English¿Quién no está contra la corrupción? Prácticamente todo el mundo critica la apropiación de fondos públicos por los funcionarios de los gobiernos y son innumerables los artículos, los estudios y las conversaciones cotidianas que condenan tales actos, que tanto daño moral y material hacen en todos los países. Pero la crítica moral, las exhortaciones para que cese este mal y se castigue a los culpables –totalmente necesarias- no tienen generalmente mucho efecto y derivan, casi siempre, en medidas que no poseen la menor capacidad real para combatirlo. Esto es así porque se apoyan en razonamientos equivocados, en falacias que, brevemente, mostraremos de seguido a los lectores.
Primera falacia: hay que crear leyes y reglamentos que controlen minuciosamente el gasto que se hace desde el gobierno. Nada más lógico, en apariencia, que este tipo de medidas, que apuntan a la transparencia en el manejo de los fondos públicos. Pero la experiencia muestra que la mayor parte de estos controles se convierten, en la práctica, en requisitos burocráticos que los corruptos saben eludir con soltura, mientras se impone una pesada carga de ineficiencia a los funcionarios honestos y se dificulta el avance de los asuntos públicos. El corrupto tiene a su disposición buenos abogados –puede pagarlos- y actúa de mala fe casi siempre con premeditación y consciencia de lo que hace. Los casos que se pueden procesar judicialmente son pocos, resultan difíciles de demostrar y recaen en funcionarios que han lucrado con los fondos de la Nación sin poner mucho cuidado con lo que hacen. No es con un exceso de leyes y de complicados reglamentos que se ha podido vencer o reducir la apropiación privada de los dineros públicos.
Segunda falacia: las fuertes penas disuaden a los potenciales corruptos de cometer actos ilícitos. El funcionario que se apropia del dinero de los demás confía ciegamente en que no será atrapado, con total impunidad por sus acciones. Poco le importa que, por los delitos que comete, la pena sea de 2 o de 40 años, pues sabe que una maraña de jueces, testigos, documentos amañados y argucias legales lo eximirá de cumplirla. El corrupto, hay que tenerlo siempre presente, posee dinero, mucho dinero, con el cual le es fácil moverse con agilidad en un sistema donde también hay muchos otros corruptos, cómplices potenciales o efectivos de sus actos delictivos.
Tercera falacia: nuestros países no progresan por causa de la corrupción. Ni la historia ni el análisis del gasto público confirman en absoluto esta afirmación. Una gran parte del dinero público es gastada imprudentemente -casi siempre con las mejores intenciones- y retarda más bien el desarrollo económico, pues con los altos impuestos que se cobran se reduce la inversión de los capitales que podrían generar empleos y riqueza. La mayor parte del dinero que recibe el gobierno es gastado en burocracia, en la realización de actos y eventos públicos que de poco sirven, en subsidios que crean privilegios pero no mejoran la calidad de vida, en programas sociales que se convierten en desaguaderos de inmensas sumas y no combaten ni la pobreza ni la desigualdad, pero sí alimentan las ambiciones políticas de altos funcionarios, y hasta en empresas públicas que prestan malos servicios y arrojan constantes pérdidas. Ante todo esto la corrupción es apenas una más de las causas del desbocado gasto estatal que existe en casi todos los países del mundo. No es combatiendo la corrupción que se logrará el desarrollo –pues muchos países han avanzado económicamente de modo notable a pesar de ser muy poco transparentes al respecto- sino alentando las inversiones, dando seguridad a todas las formas de propiedad privada, cobrando impuestos razonables y controlando el volumen y la orientación del gasto público.
¿Qué hacer entonces?

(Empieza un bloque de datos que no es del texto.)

/-- R230: a reduction leaves in lane 0 the root of the fixed tree of pairs over the active lanes, or its operator's identity where
none is active, and keeps or zeroes the other lanes by ZM.  In the floating types each node is the format's own addition, minimum or
maximum (R226), the flags of every node are accrued, and where one of them is enabled the reduction traps with FPE, the flags in
tval and vd unchanged (R80). -/
def Obligations.VectorReductionResults : Prop :=
  ∀ (s : State) (d a k : BitVec 3) (z : BitVec 1) (t : BitVec 4) (r : BitVec 3), t.toNat ≤ 12 → s.Issues .vector [] → s.Vectors false →
    let n := laneBits t
    let x := s.now.vecReg a
    let v := s.now.vecReg d
    let num := fun (i : BitVec n) => if t.toNat < 4 then i.toInt else (i.toNat : Int)
    let present : List (Option (BitVec n)) := (List.range (1024 / n)).map fun i => if (s.now.maskReg k).getLsbD i then some (vlane x n i) else none
    let root := fun (f : BitVec n → BitVec n → BitVec n) => ((Nat.repeat (treeStep f) (Nat.log2 (1024 / n)) present).headD none)
    let reduces := fun (i : Instr) (identity : BitVec n) (f : BitVec n → BitVec n → BitVec n) =>
      ∃ (u : State) (w : VecReg), exec i s = .next u ∧ u.now = (s.now.setVec d w).next 4 ∧ s.keepsAllBut u
        ∧ ∀ i < 1024 / n, vlane w n i = (if i = 0 then (root f).getD identity else if z = 1 then 0 else vlane v n i)
    reduces (.vrand d a k z t) (BitVec.allOnes n) (fun x y => x &&& y)
    ∧ reduces (.vror d a k z t) 0 (fun x y => x ||| y)
    ∧ reduces (.vrxor d a k z t) 0 (fun x y => x ^^^ y)
    ∧ (t.toNat < 8 → reduces (.vrsum d a k z t 0) 0 (fun x y => x + y)
        ∧ reduces (.vrmin d a k z t) (if t.toNat < 4 then BitVec.intMax n else BitVec.allOnes n) (fun x y => if num x ≤ num y then x else y)
        ∧ reduces (.vrmax d a k z t) (if t.toNat < 4 then BitVec.intMin n else 0) (fun x y => if num x ≤ num y then y else x))
    ∧ (8 ≤ t.toNat → (t = 12 → (s.now.extReg 0).val.toNat % 8 ≠ 0) → r.toNat ≤ 4 →
      let f := laneFmt t ((s.now.extReg 0).val.setWidth 5)
      let m := Rm.of r.toNat ((s.now.fpctl >>> 16).toNat % 4)
      let largest := if f.hasInf then f.infCode else f.maxCode
      let forms : List (Instr × Nat × (Nat → Nat → Nat × Flags)) :=
        [(.vrsum d a k z t r, 0, fun x y => f.add m (f.decode x) (f.decode y)), (.vrmin d a k z t, largest, f.least),
         (.vrmax d a k z t, if f.hasNeg then 2 ^ (n - 1) + largest else 0, f.greatest)]
      ∀ q ∈ forms,
        -- a node's code, with the flags of the nodes under it and its own
        let node := fun (x y : Nat × Flags) => ((q.2.2 x.1 y.1).1, x.2 ||| y.2 ||| (q.2.2 x.1 y.1).2)
        let leaves : List (Option (Nat × Flags)) := present.map fun o => o.map fun x => (x.toNat, 0)
        let top := ((Nat.repeat (treeStep node) (Nat.log2 (1024 / n)) leaves).headD none).getD (q.2.1, 0)
        (top.2 &&& s.now.fpctl.extractLsb' 8 5 = 0 → ∃ (u : State) (w : VecReg), exec q.1 s = .next u
          ∧ u.now = Thread.next { s.now.setVec d w with fpctl := s.now.fpctl ||| top.2.setWidth 64 } 4 ∧ s.keepsAllBut u
          ∧ ∀ i < 1024 / n, vlane w n i = (if i = 0 then BitVec.ofNat n top.1 else if z = 1 then 0 else vlane v n i))
        ∧ (top.2 &&& s.now.fpctl.extractLsb' 8 5 ≠ 0 → s.Handles → exec q.1 s = .next (s.trapped .fpe (top.2.setWidth 64))))

/-- R106, R115, R220, R234, R235: the vector loads and stores on tile memory or vent local memory.  Lane i has its own address; loads put
each active lane's bytes in the lane and treat the others by ZM, stores write the active lanes in ascending order; no other
byte and no other register changes.  A lane at or beyond a pattern's element count is inactive. -/
def Obligations.VectorMemoryResults : Prop :=
  ∀ (s : State) (d k x : BitVec 3) (z : BitVec 1) (q : BitVec 2) (b : BitVec 4) (w : BitVec 3) (l : BitVec 2) (unit : Nat) (off chip : Nat → Nat),
    let n := 2 ^ l.toNat
    let base : Word := w.setWidth 64 <<< 61 + s.val b
    let first := (s.val b).toNat
    let pat : Pattern := s.now.str[q.toNat]'(by have := q.isLt; omega)
    let on := fun (i : Nat) => (s.now.maskReg k).getLsbD i
    let unitAt := fun (i : Nat) => base + BitVec.ofNat 64 (i * n)
    let indexAt := fun (i : Nat) => base + (vlane (s.now.vecReg x) (8 * n) i).signExtend 64 * BitVec.ofNat 64 n
    let patternAt := fun (i : Nat) => pat.base + BitVec.ofNat 64 (pat.index (first + i) 0) * pat.stride 0 + BitVec.ofNat 64 (pat.index (first + i) 1) * pat.stride 1
      + BitVec.ofNat 64 (pat.index (first + i) 2) * pat.stride 2 + BitVec.ofNat 64 (pat.index (first + i) 3) * pat.stride 3
    let inside := fun (i : Nat) => on i && decide (first + i < pat.elements)
    let loads : List (Instr × Family × (Nat → Word) × (Nat → Bool)) :=
      [(.vld d k z b w l, .vectorMemory, unitAt, on), (.vgath d k z b w x l, .vectorMemory, indexAt, on)]
        ++ if pat.esize = l.toNat ∧ pat.indEn = false then [(.vlds d q k z b l, .vectorStream, patternAt, inside)] else []
    let stores : List (Instr × Family × (Nat → Word) × (Nat → Bool)) :=
      [(.vst d k b w l, .vectorMemory, unitAt, on), (.vscat d k b w x l, .vectorMemory, indexAt, on)]
        ++ if pat.esize = l.toNat ∧ pat.indEn = false then [(.vsts d q k b l, .vectorStream, patternAt, inside)] else []
    s.Sound b → s.Vectors false →
    (∀ f ∈ loads, s.Issues f.2.1 [b] →
      (∀ i < 1024 / (8 * n), f.2.2.2 i = true → s.OnTile (f.2.2.1 i) n [.r] unit (off i) (chip i) ∧ s.poisonedAt (.tile unit) (off i) n = false) →
      ∃ (u : State) (r : VecReg), exec f.1 s = .next u ∧ u.now = (s.now.setVec d r).next 4 ∧ s.keepsAllBut u
        ∧ ∀ i < 1024 / (8 * n), vlane r (8 * n) i = (if f.2.2.2 i then BitVec.ofNat (8 * n) (s.tileBytes unit (off i) n)
            else if z = 1 then 0 else vlane (s.now.vecReg d) (8 * n) i))
    ∧ (∀ f ∈ stores, s.Issues f.2.1 [b] →
      (∀ i < 1024 / (8 * n), f.2.2.2 i = true → s.OnTile (f.2.2.1 i) n [.w] unit (off i) (chip i)) →
      ∃ u, exec f.1 s = .next u ∧ u.now = s.now.next 4 ∧ u.mem = s.mem
        ∧ (u.core unit).tile = (List.range (1024 / (8 * n))).foldl (fun m i =>
            if f.2.2.2 i then m.writeN (off i) (leBytes n (vlane (s.now.vecReg d) (8 * n) i).toNat) else m) (s.core unit).tile
        ∧ (∀ c, c ≠ unit → u.core c = s.core c) ∧ ∀ j, j ≠ s.cur → sameButMonitors s u j)


/-! ## Slots, accumulators and engine commands -/

/-- R242, R243: CLAIM and CLAIM.T take the whole set that two registers name when every resource in it is free or the thread's own; an
accumulator newly taken has state NONE and no report, and what was not newly taken keeps its contents.  Otherwise CLAIM waits
holding nothing new, and CLAIM.T writes 0.  RELS frees what the thread holds of its set and ignores the rest. -/
def Obligations.ClaimResults : Prop :=
  ∀ (s : State) (a b : BitVec 4), s.Sound a → s.Sound b →
    let c := coreOf s.cur
    let k := s.core c
    let named := fun (r : Nat) => if r < 32 then (s.val a).getLsbD r else decide (r < 40) && (s.val b).getLsbD (r - 32)
    let owner := fun (k : Core) (r : Nat) => k.claims.getD r none
    let can := ∀ r < 40, named r = true → owner k r = none ∨ owner k r = some s.cur
    let took := fun (t : State) => s.keepsAllButCore t
      ∧ (∀ r < 40, owner (t.core c) r = if named r then some s.cur else owner k r)
      ∧ (∀ r < 32, named r = false ∨ owner k r = some s.cur → (t.core c).slot r = k.slot r)
      ∧ ∀ r < 8, if named (32 + r) = false ∨ owner k (32 + r) = some s.cur then (t.core c).acc r = k.acc r
          else ((t.core c).acc r).checks.state = .none ∧ ((t.core c).acc r).report = none
    let flag := fun (x : Word) => (s.now.setReg 0 ⟨x, x.setWidth 4⟩).next 4
    (s.Issues .matrix [a, b] → can → ∃ t, exec (.claim a b) s = .next t ∧ t.now = s.now.next 4 ∧ took t)
      ∧ (s.Issues .matrix [a, b, 0] → can → ∃ t, exec (.claimT a b) s = .next t ∧ t.now = flag 1 ∧ took t)
      ∧ (s.Issues .matrix [a, b] → ¬ can → ∃ t, exec (.claim a b) s = .next t ∧ t.now = { s.now with status := .wait .claim, since := none, begun := some .claim }
          ∧ s.keepsAllButCore t ∧ (t.core c).claims = k.claims ∧ (t.core c).slots = k.slots ∧ (t.core c).accs = k.accs)
      ∧ (s.Issues .matrix [a, b, 0] → ¬ can → exec (.claimT a b) s = .next (s.after .matrix fun _ => flag 0))
      ∧ (s.Issues .matrix [a, b] → (∀ m ∈ k.matrix.live, m.thread = s.cur → ∀ r ∈ m.names, named r = false) →
          k.matrix.parked = [] → k.copy.parked = [] → k.waiting = [] →
          ∃ t, exec (.rels a b) s = .next t ∧ s.keepsAllButCore t
            ∧ t.now = Thread.next { s.now with pages := [] } 4
            ∧ (t.core c).slots = k.slots ∧ (t.core c).accs = k.accs
            ∧ ∀ r < 40, owner (t.core c) r = if named r ∧ owner k r = some s.cur then none else owner k r)

/-- R104, R215, R216, R241, R243, R244, R247, R249, R253, R254, R255, R271: each engine command whose issue checks hold joins the tail of its
engine's queue with the snapshots of its issue, raises the count of its dependency slot, and with .s makes the thread wait for
it; no slot, accumulator or byte of memory changes yet.  An SCPY also raises the copy count of its sealed region.

The order of the claims looked at is the model's reading (log 24). -/
def Obligations.EngineCommandsIssue : Prop :=
  ∀ (s : State) (x y : BitVec 5) (c p v sy aq rl ck : BitVec 1) (q u : BitVec 2) (z m : BitVec 3) (w : BitVec 4) (e o : BitVec 2),
    let e0 := (s.now.extReg 0).val
    let mf := e0.toNat / 65536 % 16
    let kn := (s.now.extReg 1).val.toNat % 128
    let pat : BitVec 2 → Pattern := fun i => s.now.str[i.toNat]'(by have := i.isLt; omega)
    let bytes := fun (i : BitVec 2) => (pat i).elements * (pat i).bytes
    let image := if c = 1 then (if p = 1 then [32 + z.toNat, 33 + z.toNat] else [32 + z.toNat]) else [x.toNat]
    let fields := o.toNat ≤ 2 ∧ (if c = 1 then x = 0 ∧ (p = 1 → z.toNat % 2 = 0) else z = 0 ∧ p = 0) ∧ bytes q = 1024 * image.length
    let b8 := fun (two : Bool) => mf = 1 → e0.toNat % 8 ≠ 0 ∧ (two = true → e0.toNat / 256 % 8 ≠ 0)
    let forms : List (Instr × Family × EngineSel × List Nat × Pattern × Pattern × Prop) :=
      [(.mld x c p q z w e v sy aq rl o, .matrix, .matrix, image, pat q, pat q, fields),
       (.mst x c p q z w e v sy aq rl o, .matrix, .matrix, image, pat q, pat q, fields),
       (.mma x y z w e v sy ck, .matrix, .matrix, [x.toNat, y.toNat, 32 + z.toNat] ++ (if mf = 5 then [33 + z.toNat] else []), 0, 0,
         mf ≤ 5 ∧ b8 true ∧ kn ≤ mfmtFull mf ∧ (mf = 5 → z.toNat % 2 = 0)),
       (.mmas x y z w e v sy ck m, .matrix, .matrix, [x.toNat, y.toNat, 32 + z.toNat], 0, 0,
         mf ≤ 1 ∧ b8 true ∧ s.VectorRegs ∧ ∀ i < 64, (bitsIn 8 ((s.now.vecReg m).toNat / 2 ^ (8 * i) % 256)).length = 4),
       (.mcmp x y w e v sy m, .matrix, .matrix, [x.toNat, y.toNat], 0, 0, mf ≤ 1 ∧ b8 false ∧ s.VectorRegs),
       (.mzero z w e v sy, .matrix, .matrix, [32 + z.toNat], 0, 0, True),
       (.cpy q u w e v sy aq rl o, .copy, .copy, [], pat q, pat u, o.toNat ≤ 2 ∧ bytes q = bytes u)]
    let queued := fun (i : Instr) (g : EngineSel) (d r : Pattern) (t : State) => ∃ n : Command,
      ((t.core (coreOf s.cur)).engine g).queue = ((s.core (coreOf s.cur)).engine g).queue ++ [n]
        ∧ ((t.core (coreOf s.cur)).engine g).running = ((s.core (coreOf s.cur)).engine g).running
        ∧ n.op = i ∧ n.thread = s.cur ∧ n.pc = s.now.pc ∧ n.epoch = s.now.epoch ∧ n.win = s.now.win ∧ n.ext = s.now.ext.map (·.val)
        ∧ n.dst = d ∧ n.src = r ∧ n.setd = (if v = 1 then some e.toNat else none)
        ∧ t.now = { (s.now.raise n.setd).next 4 with
            status := if sy = 1 then .wait .command else .ready, sync := if sy = 1 then some n.id else s.now.sync,
            since := if sy = 1 then some s.gtime else none, begun := if sy = 1 then some .command else none }
        ∧ s.keepsAllButCore t ∧ (t.core (coreOf s.cur)).slots = (s.core (coreOf s.cur)).slots
        ∧ (t.core (coreOf s.cur)).accs = (s.core (coreOf s.cur)).accs ∧ (t.core (coreOf s.cur)).claims = (s.core (coreOf s.cur)).claims
    (v = 1 → s.now.dep.getD e.toNat 0 ≠ 15) →
      (∀ f ∈ forms, s.Issues f.2.1 [] → f.2.2.2.2.2.2 → (∀ r ∈ f.2.2.2.1, (s.core (coreOf s.cur)).holds s.cur r = true) →
        ((s.core (coreOf s.cur)).engine f.2.2.1).queue.length < 2 →
        ∃ t, exec f.1 s = .next t ∧ queued f.1 f.2.2.1 f.2.2.2.2.1 f.2.2.2.2.2.1 t)
      ∧ (∀ r ∈ image, s.Issues .matrix [] → s.Handles → fields → (∀ j ∈ image, j < r → (s.core (coreOf s.cur)).holds s.cur j = true) →
        (s.core (coreOf s.cur)).holds s.cur r = false →
        exec (.mld x c p q z w e v sy aq rl o) s = .next (s.trapped .unclaimed (BitVec.ofNat 64 r)))
      ∧ (∀ lo hi leaf k leaf' k' (r : Sinter), s.Issues .sinter [] → o.toNat ≤ 2 → (pat q).esize = (pat u).esize → (pat q).elements = (pat u).elements →
        bytes u ≤ 32768 → (pat u).indEn = false → (pat q).indEn = false → (pat u).extent = some (lo, hi) →
        s.OnPage lo 1 [.r] leaf k → s.OnPage hi 1 [.r] leaf' k' → s.sealsAt k 1 = [r] → s.sealsAt k' 1 = [r] →
        s.Distinct →
        r.copies < 65535 → s.sealed.Nodup →
        (∀ n < (pat q).elements, ∃ a core off, checkIn s.now.win ((pat q).address n none) (pat q).bytes [.w] = .ok (.chip a)
          ∧ (chipBlock a = some (.slots core off) ∨ chipBlock a = some (.accs core off)
            ∨ ∃ g, chipBlock a = some (.tile core off g) ∧ isCompute core = true)) →
        (s.core (coreOf s.cur)).copy.queue.length < 2 →
        ∃ t, exec (.scpy q u w e v sy aq rl o) s = .next t ∧ queued (.scpy q u w e v sy aq rl o) .copy (pat q) (pat u) t
          ∧ t.sealed = s.sealed.map fun y => if y == r then { y with copies := y.copies + 1 } else y)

La solución no es sencilla ni está al alcance de la mano, pero existen dos maneras bastante directas de controlar y reducir la corrupción: limitando la acción del estado a lo que es esencial y movilizando a la ciudadanía para imponer un control social sobre los corruptos. Lo primero, a nuestro juicio, es casi obvio: hay que reducir las oportunidades de acción de los corruptos simplificando reglamentos y trámites, eliminando los permisos discrecionales, evitando que pasen millones por las manos de toda clase de funcionarios.
Paraguay, en estos días, nos ha dado un magnífico ejemplo de cómo puede ejercerse el control social sobre los corruptos: restaurantes, cines y toda clase de comercios se han negado a atender a los senadores que protegieron a un colega acusado de un claro caso de corrupción. De este modo los paraguayos han mostrado a los funcionarios y políticos de alto rango –que al fin y al cabo son nuestros empleados- el repudio que sentimos cuando usan para su propio beneficio los recursos que, mediante nuestro trabajo, hemos aportado al gobierno a través de nuestros impuestos.